Mitchell Geere: So us as Instacart, the role we play is really that, it's that we're that touch point between the grocer, or the grocery store and the consumer. And so how the shopper kind of shows up at the consumer store with the bags and hat and saying, "Here's the groceries that you've got." What's in those bags is everything that you ordered in those bags. All those kinds of things adds to the experience of Instacart. That person, that individual that comes to your door, really is showing up as Instacart, in a way, right? Just even though we've set up the marketplace the way it is, as most efficient and makes sense for everyone, ultimately that's how we're perceived, right? Whether it's true or not. And so we're very mindful of that.
A lot of what we're doing right now is making sure that the shoppers have what they need to be able to shop [inaudible 00:14:55] and what they need to be able to represent the company in a way that makes sense for longevity in that.
Carl Smith: So when you first came in, I'm just curious, how did you get your feet under you? Did you try to do ... I understand what you were saying about, I mean you got immersed. But were you trying to do an audit of what were the easiest things for you to fix and get some big wins? Like how did you approach it? Because it seems like there's so many things you could have looked at.
Mitchell Geere: Yeah. I mean it really started with research. So when I started, we had a super small research team. It was pretty much a research team of one, a woman called Heather Young, she's actually really amazing. She was utilized for a lot of small little tasks here and there. And so my advice to her initially was, "Pick something gnarly, pick one big thing, and just go deeper in that. Just ignore all these small other things and just go deeper in that." Because she was thinking about, "How can I have an impact in the business?" The advice essentially, "Say no to things and say yes to things that matter." And that's a risk in some ways, right? People think, "Well, does this really matter?" And so she did. So she dove deep on shopper communication and shopper access to work and all those kinds of things. Because that seemed to be where pain was, right? If you go on Twitter, you'll see that people aren't necessarily happy with us.
Carl Smith: Yeah.
Mitchell Geere: And so she dove deep into that and unraveled a whole bunch of stuff that we realized was not ideal. And so it got this whole sort of thing flowing where we started digging even deeper into that. Now it's massive projects that we're unearthing and realizing that it's not just about the website and the app and how consumers show up, but it really is about how shoppers show up. Those are our touch points, right, in the market. So now we're super mindful of that. We're super mindful of making sure that any change that comes down the pike that shoppers are aware of it and there are no more surprises and things like that. Yeah, so it really started with research. Really started with speaking to users. Which I think is the ultimate sort of gift of design is that you go out and try and speak to customers, to users, to people who these things really impact and you reflect back to the organization so we can align with them.

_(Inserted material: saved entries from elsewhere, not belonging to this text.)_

-- ==== Sys2Proof/Syntax.lean ====
section
/-! DEFINITION. The commands of the TZ1680: one constructor per row of spec/opcode_table.json, and the operand types
they carry. A mailbox command carries its request (R54); a register access its path, address, width and data (R427,
R432, R435); a hardware event what the event brings with it from outside. -/

namespace Sys2Proof

/-- A request as the Milliner takes it from a hopper (R54, R55, R62): its mailbox, sequence number and host tag, the
NORESP flag, whether it carried a valid tag (R59), the upsets of its words in the hopper (R101, R102), and its payload
bytes. -/
structure Req where
  mbx : Fin 8
  seq : Word
  htag : Word
  noresp : Bool
  auth : Bool
  hits : Hits
  payload : Bytes
  deriving DecidableEq, Repr, Inhabited

/-- A UDP datagram as the uplink delivers it (R51, R52): what its headers say and its UDP payload; `hits` are the upsets of a
request of unknown opcode in its hopper (that of a known one stand in the command's own row). -/
structure Datagram where
  v6 : Bool
  fragment : Bool
  /-- the UDP length field agrees with the bytes the IP packet carries for UDP -/
  lengthOk : Bool
  /-- the UDP checksum field is 0 -/
  csumZero : Bool
  /-- the UDP checksum, when not 0, is right -/
  csumOk : Bool
  port : BitVec 16
  src : Nat
  srcPort : BitVec 16
  data : Bytes
  hits : Hits
  deriving DecidableEq, Repr

/-- The access paths to the register window (R432). -/
inductive Path where
  | management | inBand | milliner
  deriving DecidableEq, Repr, Inhabited

/-- The access widths (R435). -/
inductive Size where
  | b8 | b16 | b32 | b64
  deriving DecidableEq, Repr, Inhabited

/-- One register access without data: path, window address and width. -/
structure Access where
  path : Path
  addr : BitVec 32
  size : Size
  deriving DecidableEq, Repr

/-- What follows the header in a long packet of pixel data (R167, R169, R170): its payload, its footer, and whether the RX hopper
overflowed while it arrived (R109). -/
structure Pixels where
  payload : Bytes
  footer : BitVec 16
  overflow : Bool
  deriving DecidableEq, Repr

/-- What follows the header in a long packet that carries a head's message (R167, R168): its payload and its footer. -/
structure HeadData where
  data : Bytes
  footer : BitVec 16
  deriving DecidableEq, Repr

/-- How an encoder's levels were sampled (R121): the samples for which the synchronised inputs have shown them, and the cycles
since the previous command. -/
structure LevelRun where
  held : Nat
  dt : Nat
  deriving DecidableEq, Repr

/-- A mark channel, and the samples for which its source has shown the selected edge (R121, R132). -/
structure MarkSample where
  ch : Fin 2
  held : Nat
  deriving DecidableEq, Repr

/-- The instant of a trigger: whether an EXPSET that is due is not yet sent in full (R180), and the PHASE it gives (R178). -/
structure FireAt where
  expsetLate : Bool
  phase : Fin 10
  deriving DecidableEq, Repr

/-- Where a LANE_MARKER stands (R161): its skew, and the stream blocks since the last valid marker of its lane. -/
structure MarkerAt where
  skew : Nat
  blocks : Nat
  deriving DecidableEq, Repr

/-- The loss of a head link port (R163, R186): its cause, and for a block lock the lane. -/
structure LinkLoss where
  cause : Fin 4
  lane : Fin 4
  deriving DecidableEq, Repr

/-- A line reaches the mosaic of a pipeline: the single-bit errors of the defect and kernel entries it reads, and the deep-space
addresses of entries newly uncorrectable (R196). -/
structure MosaicRun where
  head : Fin 16
  corrected : Nat
  bad : List Nat
  deriving DecidableEq, Repr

Carl Smith: Absolutely. So she goes deep on the research, finds this information and then what do you do with it at that point? Do you try to put together a plan to make things better and then take that to the other people in the company? How did you approach it?
Mitchell Geere: Yes. So fortunately we have amazing people on our team already. So another woman, Himani Amoli, she was her design partner in that. So Himani, Heather, and the rest of the shopper team effectively, they just ran with this. I was in tune with everything. I knew what was going on. I tend to have this thing of trust. When I've pointed people in the right direction and I see that they're kind of heading there, I tend to just sort of be hands-off and just kind of tap in when I need to. And so the answer directly is, I did nothing other than just make sure we provide a place for them to do amazing work. Yeah, so the honest answer, right?

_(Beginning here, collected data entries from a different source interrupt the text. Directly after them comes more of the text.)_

-- ==== Sys2Proof/Config.lean ====
section
/-! DEFINITION. What one part or one board fixes, and the values the spec leaves open: every one is an opaque constant
without a body, so that no proof can use a number for it (notes/assumptions/1.md, 2.md). -/

namespace Sys2Proof.Config

/-- Silicon step as two little-endian ASCII characters (STEP of IDENTIFY; TOP_ID[15:0]). -/
opaque stepBits : BitVec 16
/-- Fused unique device identifier (UID). -/
opaque uidBits : BitVec 64
/-- Highest conduct level of the part (CL_MAX, R25). -/
opaque clMaxBits : BitVec 8
/-- True on a TZ1680-X, false on a TZ1680-I (R23). -/
opaque gradeX : Bool
/-- Byte i of LOT, marking line 5. -/
opaque lot : Nat → Byte
/-- The straps MB_ADDR[2:0] of the board (R490). -/
opaque mbAddrBits : BitVec 3

/-- Silicon step as a number. -/
def step : Nat := stepBits.toNat
/-- Unique identifier as a number. -/
def uid : Nat := uidBits.toNat
/-- Highest conduct level as a number. -/
def clMax : Nat := clMaxBits.toNat
/-- Address straps as a number. -/
def mbAddrStrap : Nat := mbAddrBits.toNat
/-- Reset value of CNF_LIM, per grade (spec/17_conformateur_and_longevity.md). -/
def cnfLimReset : Nat := if gradeX then 0x6E320096 else 0x5F320096

/-- The free value number `n`: a value the spec does not fix. The step reads State's counter of free values,
applies this constant to it and advances it (notes/assumptions/2.md). -/
opaque freeValue : Nat → BitVec 64

/-- Which of the 32 thermal sensors are the two of stack s (R520 names them, no rule numbers them). -/
opaque stackSensor : Nat → Nat → Fin 32

/-- What a word of deep space holds before anything has written it, where the spec gives no reset content. -/
opaque deepPowerUp : Nat → Word
/-- What a word of deep space whose entry reads as uncorrectable gives where the spec does not say what its reader takes (R196,
R611, notes/assumptions/130.md). -/
opaque lostWord : Nat → Word
/-- LOAD of an image body of a length lies within the Milliner SRAM, whose extent no rule gives (R558, R559). -/
opaque loadOk : Nat → Nat → Bool
/-- Lowest firmware version that implements a conduct level (FW_MIN of LIST_CONDUCT). -/
opaque fwMin : Nat → BitVec 32
end Sys2Proof.Config
end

Carl Smith: And given the amount that there is to do, and the fact that you had a small team that you were building, you really didn't have a choice, right? But you have to have the right people in place or else, as humans, we won't be able to let go.
Mitchell Geere: That's really key. Yeah. The people in place in really key. And that's a lot of what I think about as I build the team out now. Himani, for instance, she had been here for, I think she's going on three years now, right? So half the life of the company. So she knows it really well. And she was a senior designer for the longest time. I think about three and a half, our months ago, I decided the best decision we could do is basically promote her into design manager so that her reach would be a lot more. So she's functioning heading up the [inaudible 00:19:21] design team. A lot of that comes off of the work that she executed on with Heather. So a big thing for me is really highlighting amazing people and giving them the room to shine. I'm definitely the type that, like I said, I'm kind of hands-off but I really want to support the real heroes, right? The people who do the work on the ground and who are really making an impact. And so that's kind of how I show up, right, is I try and remove obstacles, essentially, and just provide bumpers for people to be successful.
Carl Smith: And what a gift you gave Heather. Because having the institutional knowledge and then understanding the real-time research of what's going on out there and then being able to have a team to make it better. I'm not blowing smoke. A lot of people I don't think would have seen that connection. They would have come in and probably been a little more worried about the existing team, right? So it's like, I'm the new person, I'm coming in and now everybody's a little bit nervous. But for you to be able to go in there and align her and then give her the ability to fix things, that's amazing, man, that's great. And so how is it going right now with Heather? When did the research finish up and they start approaching a solution?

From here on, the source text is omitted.